It’s been said a million and one times recently, but we’re currently living in unprecedented times and to make this matter worse, none of us have magic powers or a crystal ball to predict what’s going to happen over the next 12 to 18 months.
But it’s fair to say; most organisations are probably going to be hiring less due to a business downturn or general logistical complications, along with the ongoing pandemic and recession.
So, it’s no wonder why so many companies are prioritising their employer brand to ensure they’re maintaining a positive perception during COVID-19, with 84% of job candidates stating the reputation of a company as an employer has never been so important.
That’s why we invited the Founder & Lead Consultant of PeopleBrand, David Thompson, to join us on our HR Expert webinar series earlier this month. David helped to shed some light on how businesses can continue to build their employer brand while hiring less.
With over 20 years’ experience in employer marketing, it came as no surprise that David shared some insightful information, which has been collated and compiled below, to help you create an employer brand which radiates positivity to your current employees, future candidates and key stakeholders.
Adapt to your working environment
The pandemic has changed working patterns for good, with two-thirds of the office workers surveyed saying they planned to divide their week between their homes and workplaces.
Before the government’s U-turn on encouraging workers to return to their desks, 46% of workers told the British Council for Offices they arranged to allocate their time between home and the office over the next six months.
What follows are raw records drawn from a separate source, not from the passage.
/-- The instructions and events, one constructor per row of the opcode table; each docstring cites the rule that gives its effect. -/
inductive Instr where
  /-- NOP (R88). -/
  | nop (s : Slot)
  /-- BRA (R92). -/
  | bra (s : Slot)
  /-- BRX (R92). -/
  | brx (s : Slot)
  /-- CALL (R92). -/
  | call (s : Slot)
  /-- CALLX (R92). -/
  | callx (s : Slot)
  /-- RET (R93). -/
  | ret (s : Slot)
  /-- EXIT (R94). -/
  | exit (s : Slot)
  /-- PARK (R95). -/
  | park (s : Slot)
  /-- YIELD (R96). -/
  | yield (s : Slot)
  /-- SETFP (R97). -/
  | setfp (s : Slot) (m : FpSet)
  /-- SYSCALL (R403). -/
  | syscall (s : Slot)
  /-- HCALL (R403). -/
  | hcall (s : Slot)
  /-- TRET (R385). -/
  | tret (s : Slot)
  /-- BKPT (R403). -/
  | bkpt (s : Slot)
  /-- SRD (R400). -/
  | srd (s : Slot)
  /-- SRD_ELEM (R400). -/
  | srdElem (s : Slot)
  /-- SWR (R401). -/
  | swr (s : Slot)
  /-- SWR_FPMODE (R32). -/
  | swrFpmode (s : Slot)
  /-- SWR_FPFLAGS (R402). -/
  | swrFpflags (s : Slot)
  /-- SWR_VPC (R386). -/
  | swrVpc (s : Slot)
  /-- SWR_ELEM_VPC (R401). -/
  | swrElemVpc (s : Slot)
  /-- SWR_PANEL_PREQ (R427). -/
  | swrPanelPreq (s : Slot)
  /-- DBG_READ (R394). -/
  | dbgRead (p : Nat)
  /-- DBG_WRITE (R395). -/
  | dbgWrite (p : Nat)
  /-- DBG_DRAIN (R394). -/
  | dbgDrain (p : Nat)
  /-- DBG_DRAIN_COMPLETE (R394). -/
  | dbgDrainComplete (p : Nat)
  /-- TLBI_VA (R418). -/
  | tlbiVa (s : Slot)
  /-- TLBI_ALL (R418). -/
  | tlbiAll (s : Slot)
  /-- TLBI_PROBE (R417). -/
  | tlbiProbe (s : Slot)
  /-- HTLBI_IPA (R418). -/
  | htlbiIpa (s : Slot)
  /-- HTLBI_ALL (R418). -/
  | htlbiAll (s : Slot)
  /-- CTXSAVE (R405). -/
  | ctxsave (s : Slot)
  /-- CTXLOAD (R405). -/
  | ctxload (s : Slot)
  /-- TEVT (R407). -/
  | tevt (s : Slot)
  /-- IADD (R100). -/
  | iadd (a : Alu)
  /-- ISUB (R100). -/
  | isub (a : Alu)
  /-- IMUL (R100). -/
  | imul (a : Alu)
  /-- IMULH (R100). -/
  | imulh (a : Alu)
  /-- IMAD (R100). -/
  | imad (a : Alu)
  /-- IMADW (R100). -/
  | imadw (a : Alu)
  /-- IDIV (R101). -/
  | idiv (a : Alu)
  /-- IREM (R101). -/
  | irem (a : Alu)
  /-- IMIN (R100). -/
  | imin (a : Alu)
  /-- IMAX (R100). -/
  | imax (a : Alu)
  /-- IABS (R100). -/
  | iabs (a : Alu)
  /-- INEG (R100). -/
  | ineg (a : Alu)
  /-- ICMP (R100). -/
  | icmp (a : Alu)
  /-- SEL (R102). -/
  | sel (a : Alu)
  /-- MOV (R102). -/
  | mov (a : Alu)
  /-- LEA (R102). -/
  | lea (a : Alu)
  /-- AND (R103). -/
  | and (a : Alu)
  /-- OR (R103). -/
  | or (a : Alu)
  /-- XOR (R103). -/
  | xor (a : Alu)
  /-- NOT (R103). -/
  | not (a : Alu)
  /-- ANDN (R103). -/
  | andn (a : Alu)
  /-- SHL (R103). -/
  | shl (a : Alu)
  /-- SHR (R103). -/
  | shr (a : Alu)
  /-- SAR (R103). -/
  | sar (a : Alu)
  /-- ROL (R103). -/
  | rol (a : Alu)
  /-- POPC (R103). -/
  | popc (a : Alu)
  /-- CLZ (R103). -/
  | clz (a : Alu)
  /-- CTZ (R103). -/
  | ctz (a : Alu)
  /-- BREV (R103). -/
  | brev (a : Alu)
  /-- BFX (R104). -/
  | bfx (a : Alu)
  /-- BFI (R104). -/
  | bfi (a : Alu)
  /-- PRMT (R105). -/
  | prmt (a : Alu)
  /-- IADDC (R106). -/
  | iaddc (a : Alu)
  /-- ICLAMP (R100). -/
  | iclamp (a : Alu)
  /-- FADD (R113). -/
  | fadd (a : Alu)
  /-- FSUB (R113). -/
  | fsub (a : Alu)
  /-- FMUL (R113). -/
  | fmul (a : Alu)
  /-- FFMA (R113). -/
  | ffma (a : Alu)
  /-- FMIN (R114). -/
  | fmin (a : Alu)
  /-- FMAX (R114). -/
  | fmax (a : Alu)
  /-- FCMP (R115). -/
  | fcmp (a : Alu)
  /-- FCLS (R116). -/
  | fcls (a : Alu)
  /-- FCLS_TEST (R116). -/
  | fclsTest (a : Alu)
  /-- FRND (R117). -/
  | frnd (a : Alu)
  /-- FSCL (R118). -/
  | fscl (a : Alu)
  /-- FEXT_EXP (R119). -/
  | fextExp (a : Alu)
  /-- FEXT_MANT (R119). -/
  | fextMant (a : Alu)
  /-- FDOT2 (R120). -/
  | fdot2 (a : Alu)
  /-- CVT (R121). -/
  | cvt (a : Alu)
  /-- FRCP (R122). -/
  | frcp (a : Alu)
  /-- FRSQ (R122). -/
  | frsq (a : Alu)
  /-- FSQRT (R122). -/
  | fsqrt (a : Alu)
  /-- FDIV (R125). -/
  | fdiv (a : Alu)
  /-- FEXP2 (R122). -/
  | fexp2 (a : Alu)
  /-- FLOG2 (R122). -/
  | flog2 (a : Alu)
  /-- FSINT (R124). -/
  | fsint (a : Alu)
  /-- FCOST (R124). -/
  | fcost (a : Alu)
  /-- KOP (R152). -/
  | kop (a : Alu)
  /-- KPOP (R153). -/
  | kpop (a : Alu)
  /-- KFFS (R153). -/
  | kffs (a : Alu)
  /-- VOTE (R154). -/
  | vote (a : Alu)
  /-- SHFL (R156). -/
  | shfl (a : Alu)
  /-- PLYRED (R158). -/
  | plyred (a : Alu)
  /-- PLYSCAN (R158). -/
  | plyscan (a : Alu)
  /-- ELECT (R155). -/
  | elect (a : Alu)
  /-- PLYSET (R160). -/
  | plyset (a : Alu)
  /-- BAR_ARV (R146). -/
  | barArv (a : Alu)
  /-- BAR_WAIT (R148). -/
  | barWait (a : Alu)
  /-- BAR_SYNC (R162). -/
  | barSync (a : Alu)
  /-- LD (R220). -/
  | ld (m : Mem)
  /-- ST (R220). -/
  | st (m : Mem)
  /-- ATOM (R221). -/
  | atom (m : Mem)
  /-- RED (R221). -/
  | red (m : Mem)
  /-- CAS (R222). -/
  | cas (m : Mem)
  /-- FENCE (R223). -/
  | fence (m : Mem)
  /-- CINV_LINE (R224). -/
  | cinvLine (m : Mem)
  /-- CINV_ALL (R224). -/
  | cinvAll (m : Mem)
  /-- CWB (R225). -/
  | cwb (m : Mem)
  /-- PREF (R226). -/
  | pref (m : Mem)
  /-- OBRES (R227). -/
  | obres (m : Mem)
  /-- OBREL (R228). -/
  | obrel (m : Mem)
  /-- OBLD (R229). -/
  | obld (m : Mem)
  /-- OBST (R229). -/
  | obst (m : Mem)
  /-- MBI (R232). -/
  | mbi (m : Mem)
  /-- MBA (R233). -/
  | mba (m : Mem)
  /-- MBW (R234). -/
  | mbw (m : Mem)
  /-- MBT (R235). -/
  | mbt (m : Mem)
  /-- RNGNEXT (R192). -/
  | rngnext (m : Mem)
  /-- PIPEPUSH (R189). -/
  | pipepush (m : Mem)
  /-- PIPEPOP (R189). -/
  | pipepop (m : Mem)
  /-- PIPE_SERVE (R189). -/
  | pipeServe (p : Nat) (pipe : Nat)
  /-- CPY (R279). -/
  | cpy (s : Slot) (m : CopyMod)
  /-- COPY_SECTOR_WRITE (R280). -/
  | copySectorWrite (p : Nat) (chan : Fin 8)
  /-- CPTR_PTR (R284). -/
  | cptrPtr (s : Slot) (chan : Fin 8)
  /-- CPTR_TAIL (R284). -/
  | cptrTail (s : Slot) (chan : Fin 8)
  /-- CPTR_RST (R284). -/
  | cptrRst (s : Slot) (chan : Fin 8)
  /-- CPTR_FADR (R284). -/
  | cptrFadr (s : Slot) (chan : Fin 8)
  /-- CPWAIT (R285). -/
  | cpwait (s : Slot) (scope : Scope) (chan : Fin 8)
  /-- XFM (R288). -/
  | xfm (s : Slot) (m : XfmMod)
  /-- XFM_COMPLETE (R287). -/
  | xfmComplete (c : Nat)
  /-- QNT (R290). -/
  | qnt (s : Slot) (m : QntMod)
  /-- DQNT (R291). -/
  | dqnt (s : Slot) (m : QntMod)
  /-- MMA (R299). -/
  | mma (s : Slot)
  /-- MDIST (R315). -/
  | mdist (s : Slot)
  /-- MCACC (R318). -/
  | mcacc (s : Slot)
  /-- MCFIN (R319). -/
  | mcfin (s : Slot)
  /-- ARRAY_START (R186). -/
  | arrayStart (core : Nat)
  /-- MATRIX_TILE_COMPLETE (R300). -/
  | matrixTileComplete (core : Nat) (tile : Nat) (bad : List Nat)
  /-- MWAIT (R308). -/
  | mwait (s : Slot) (h : Fin 16)
  /-- MWAIT_H (R308). -/
  | mwaitH (s : Slot) (h : Fin 16)
  /-- MWAIT_ALL (R308). -/
  | mwaitAll (s : Slot)
  /-- FBIND (R305). -/
  | fbind (s : Slot) (m : FbindMod)
  /-- FBIND_UNB (R305). -/
  | fbindUnb (s : Slot) (n : Fin 8)
  /-- COLL (R462). -/
  | coll (s : Slot) (m : CollMod)
  /-- COLL_MATCH (R464). -/
  | collMatch (op : Nat) (m : CollMeet)
  /-- COLL_COMPLETE (R465). -/
  | collComplete (op : Nat)
  /-- SNAP_X (R328). -/
  | snapX (s : Slot)
  /-- SNAP_Y (R328). -/
  | snapY (s : Slot)
  /-- EDGE (R329). -/
  | edge (s : Slot)
  /-- TRICLS (R330). -/
  | tricls (s : Slot) (cullb : Bool)
  /-- RAST (R331). -/
  | rast (s : Slot)
  /-- RAST_SUBMISSION_ARRIVE (R335). -/
  | rastSubmissionArrive (c : Nat) (n : Nat)
  /-- RAST_FRAGMENT_APPLY (R334). -/
  | rastFragmentApply (c : Nat) (n : Nat)
  /-- TRACE (R343). -/
  | trace (s : Slot) (pcnt : Fin 128)
  /-- TRAVERSAL_FETCH (R344). -/
  | traversalFetch (p : Nat) (n : Nat)
  /-- TRESUME_CONT (R345). -/
  | tresumeCont (s : Slot)
  /-- TRESUME_SHORT (R345). -/
  | tresumeShort (s : Slot)
  /-- TRESUME_COMMIT (R345). -/
  | tresumeCommit (s : Slot)
  /-- TRESUME_END (R345). -/
  | tresumeEnd (s : Slot)
  /-- TRESUME_ABORT (R345). -/
  | tresumeAbort (s : Slot)
  /-- TWAIT (R346). -/
  | twait (s : Slot)
  /-- REPACK (R348). -/
  | repack (s : Slot)
  /-- REPACK_EXECUTE (R348). -/
  | repackExecute (p : Nat)
  /-- SCLK (R357). -/
  | sclk (s : Slot) (m : LookMod)
  /-- SCWAIT (R365). -/
  | scwait (s : Slot)
  /-- SCPOP (R366). -/
  | scpop (s : Slot)
  /-- SCPUB (R367). -/
  | scpub (s : Slot)
  /-- SCINV_DEP (R362). -/
  | scinvDep (s : Slot) (drop : Bool)
  /-- SCINV_KEY (R362). -/
  | scinvKey (s : Slot) (drop : Bool)
  /-- INVALIDATION_VISIT (R362). -/
  | invalidationVisit (w : Nat) (die : Nat) (set : Nat)
  /-- SCSTAMP (R363). -/
  | scstamp (s : Slot)
  /-- SWATCH_TAG_REPAIR (R370). -/
  | swatchTagRepair (die : Nat) (set : Nat) (way : Nat) (read : BitVec 128)
  /-- RESULT_AVAILABLE (R25). -/
  | resultAvailable (p : Nat) (k : Nat)
  /-- VARIABLE_WRITE_LAND (R30). -/
  | variableWriteLand (p : Nat) (k : Nat) (n : Nat)
  /-- TRANSLATION_WALK (R412). -/
  | translationWalk (n : Nat)
  /-- STAGE2_FAULT_RESOLVE (R414). -/
  | stage2FaultResolve (n : Nat) (fix : Option (List (Nat × Dword)))
  /-- PARK_EXPIRE (R95). -/
  | parkExpire (p : Nat) (k : Nat) (l : Nat)
  /-- PARK_ALL_STILL (R95). -/
  | parkAllStill (p : Nat) (k : Nat)
  /-- SKEIN_RETIRE (R94). -/
  | skeinRetire (p : Nat) (k : Nat)
  /-- LAUNCH (R168). -/
  | launch (q : HostReq) (w : Dword)
  /-- LAUNCH_START (R168). -/
  | launchStart (fn : Nat)
  /-- CONTROL_WORD_READ (R177). -/
  | controlWordRead (fn : Nat) (seq : Nat) (node : Nat)
  /-- PATREG (R170). -/
  | patreg (q : HostReq) (w : Dword)
  /-- REGISTRATION_COMPLETE (R487). -/
  | registrationComplete (fn : Nat)
  /-- PATUNREG (R172). -/
  | patunreg (q : HostReq) (w : Dword)
  /-- PANEL_DISPATCH (R183). -/
  | panelDispatch (entry : Nat) (places : List Placement)
  /-- POOL_AGING (R181). -/
  | poolAging (entry : Nat)
  /-- RANGE_SPLIT (R191). -/
  | rangeSplit (p : Nat) (place : Placement)
  /-- PREEMPTION_REQUEST (R426). -/
  | preemptionRequest (entry : Nat)
  /-- COOPERATIVE_SAVE (R427). -/
  | cooperativeSave (p : Nat)
  /-- DEADLINE_EXPIRE (R427). -/
  | deadlineExpire (p : Nat)
  /-- CONTEXT_SAVE_DONE (R431). -/
  | contextSaveDone (p : Nat)
  /-- PANEL_RESUME (R436). -/
  | panelResume (n : Nat) (places : List Placement)
  /-- SLICE_END (R421). -/
  | sliceEnd (c : Nat)
  /-- PARTITION_CHANGE (R438). -/
  | partitionChange (fn : Nat) (clusters : Word) (slices : List (Nat × Nat))
  /-- CORE_REMOVAL (R438). -/
  | coreRemoval (core : Nat)
  /-- PANEL_HALT (R387). -/
  | panelHalt (p : Nat) (k : Nat) (m : HaltReport)
  /-- FAULT_RECORD_WRITE (R423). -/
  | faultRecordWrite (p : Nat)
  /-- TAG_PARITY_ERROR (R442). -/
  | tagParityError (m : TagError)
  /-- FUNCTION_CREATE (R420). -/
  | functionCreate (fn : Nat) (m : FnSetup)
  /-- FUNCTION_LEVEL_RESET (R466). -/
  | functionLevelReset (fn : Nat)
  /-- DIE_LINK_FAILURE (R454). -/
  | dieLinkFailure (a : Nat) (b : Nat)
  /-- POWER_INTERVAL (R476). -/
  | powerInterval (die : Nat) (m : PowerSample)
  /-- THERMAL_TRIP (R478). -/
  | thermalTrip (die : Nat)
  /-- BOOT (R472). -/
  | boot (m : BootMap)
  /-- COLD_RESET (R482). -/
  | coldReset
  /-- WARM_RESET (R482). -/
  | warmReset
  /-- ATTESTATION_REQUEST (R474). -/
  | attestationRequest (fn : Nat) (nonce : List Byte) (m : DoeRequest)
  /-- ROUTE_TABLE_LOAD (R458). -/
  | routeTableLoad (m : RouteLoad)
  /-- HOST_APERTURE_READ (R469). -/
  | hostApertureRead (q : HostReq) (a : BarAddr) (n : Nat)
  /-- HOST_APERTURE_WRITE (R469). -/
  | hostApertureWrite (q : HostReq) (a : BarAddr) (data : List Byte)
  /-- APBASE (R468). -/
  | apbase (q : HostReq) (w : Dword)
  /-- APFAULT (R468). -/
  | apfault (q : HostReq)
  /-- PERFORMED_AT_HOME_L2 (R203). -/
  | performedAtHomeL2 (n : Nat)
  /-- CWB_COMPLETE (R225). -/
  | cwbComplete (n : Nat)
  /-- FABRIC_FAILURE (R464). -/
  | fabricFailure (op : Nat)
deriving DecidableEq, Repr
Only 30% said they were considering returning to the office five days a week, and 15% that were intending to work exclusively at home. Thus showing, home working is here to stay, meaning employees will face issues around anxiety, sense of belonging and lose that physical touch they would normally have on a daily basis when in the office.
Re-establishing emotional bonds
Back in March, we witnessed the arrival of COVID-19, followed by a swift transition from many organisations to operating remotely. However, with every single employee working from home, from an HR perspective, it became increasingly difficult to have a relationship with team members.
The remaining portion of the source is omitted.